Uwem Akpan is a Nigerian fiction writer whose works include fiction, short fiction, essays, autobiography, and public lectures. He is widely recognized as the author of Say You're One of Them (2008), a collection of five stories (each set in a different African country) published by Little, Brown & Company. His debut book achieved international success.

It won the Commonwealth Writers Prize (Africa Region), the PEN Open Book Prize, and the Hurston/Wright Legacy Award, and was picked for the Oprah Winfrey Book Club. A New York Times and Wall Street Journal No. 1 bestseller, the book has been translated into 12 languages.

Akpan's second book and debut novel, New York My Village (2021), was published by W. W. Norton. The book is widely recognized for capturing the woes of minorities in the Biafran war.

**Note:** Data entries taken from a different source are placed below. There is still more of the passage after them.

-- ==== Sys2Proof/Certificates/Slice0/Obligations.lean ====
section
/-! DEFINITION. The statements for the provers. Each docstring names the rules of spec/ it formalises. -/

open Sys2Proof Sys2Proof.Machine

/-! ## The decoder (30_encoding.md) -/

/-- R246: encoding a descriptor with operand values that fit and decoding the result gives back exactly that
descriptor and those operands; the word holds the descriptor's match in its fixed bits. -/
def Obligations.DecodeEncodeRoundTrip : Prop :=
  ∀ i : Instr, wellFormed i = true →
    ∃ d ∈ descriptors, decodeWith descriptors (encode i) = some d ∧ d.build (encode i) = i ∧
      encode i &&& d.mask = d.pattern ∧ decode (encode i) = some i

/-- R239, R250-R258: no bit of a word is dropped by decoding it. -/
def Obligations.EncodeDecodeRoundTrip : Prop :=
  ∀ (w : Word) (i : Instr), decode w = some i → encode i = w ∧ wellFormed i = true

/-- The worked words of files 40 to 46, each with the instruction it stands for. -/
def Obligations.SampleWordsDecode : Prop :=
  decode 0x123452B7 = some (.lui 5 0x12345000) ∧
  decode 0x80050293 = some (.addi 5 10 (-2048)) ∧
  decode 0x40B502B3 = some (.sub 5 10 11) ∧
  decode 0x02B522B3 = some (.mulhsu 5 10 11) ∧
  decode 0xFF9FF0EF = some (.jal 1 (-8)) ∧
  decode 0xFE730CE3 = some (.beq 6 7 (-8)) ∧
  decode 0xFFE31283 = some (.lh 5 6 (-2)) ∧
  decode 0xFE63AE23 = some (.sw 7 6 (-4)) ∧
  decode 0x0048E2F3 = some (.csrrsi 5 0x004 17) ∧
  decode 0x0FF0000F = some (.fence 0b1111 0b1111) ∧
  decode 0x1820F043 = some (.fmaddS 0 1 2 3 0b111) ∧
  decode 0xF803BE27 = some (.fsd 7 0 (-100))

/-- R243: what the well-formedness check of an arbitrary table means; the reference table's 109 descriptors meet it, and
no word matches two of them. -/
def Obligations.TableWellFormedness : Prop :=
  (∀ ds : List Descriptor, wellFormedTable ds = true ↔
    (∀ d ∈ ds, d.pattern &&& ~~~d.mask = 0 ∧ d.mask &&& 0x7F = 0x7F) ∧
    ds.Pairwise (fun d e => ¬ (d.mask = e.mask ∧ d.pattern = e.pattern) ∧
      (d.mask ≠ e.mask → popcount d.mask = popcount e.mask →
        ∀ w : Word, ¬ (w &&& d.mask = d.pattern ∧ w &&& e.mask = e.pattern)))) ∧
  wellFormedTable descriptors = true ∧ descriptors.length = 109 ∧
  descriptors.Pairwise (fun d e => ∀ w : Word, ¬ (w &&& d.mask = d.pattern ∧ w &&& e.mask = e.pattern))

/-- R240, R242, R244: over any well-formed table a word yields one of the descriptors that accept it, and none exactly
if there is none; over the reference table that descriptor is the only one. -/
def Obligations.DecodeFindsTheDescriptor : Prop :=
  (∀ ds : List Descriptor, wellFormedTable ds = true → ∀ w : Word,
    (decodeWith ds w = none ↔ ∀ d ∈ ds, w &&& d.mask ≠ d.pattern) ∧
    (∀ d, decodeWith ds w = some d → d ∈ ds ∧ w &&& d.mask = d.pattern ∧
      ∀ e ∈ ds, w &&& e.mask = e.pattern → e = d ∨ popcount e.mask < popcount d.mask)) ∧
  (∀ (w : Word) (d : Descriptor), decodeWith descriptors w = some d ↔ d ∈ descriptors ∧ w &&& d.mask = d.pattern) ∧
  (∀ w : Word, decode w = (decodeWith descriptors w).map (fun d => d.build w))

Oprah Daily selected it as one of the best 20 books of 2021. The iconic Strand Bookstore in New York selected it as their Pick of the Month for November 2021. It was shortlisted for the 2022 Chinua Achebe Prize and longlisted for the 2025 Nigeria Prize for Literature Prize.

==Life==
Uwem Akpan was born and grew up in an Annang family in Akwa Ibom State, Nigeria. These people are one of the minority ethnicities in defunct Biafra, where Igbo were the majority. The area was overrun during the Biafran War and many Annang were killed.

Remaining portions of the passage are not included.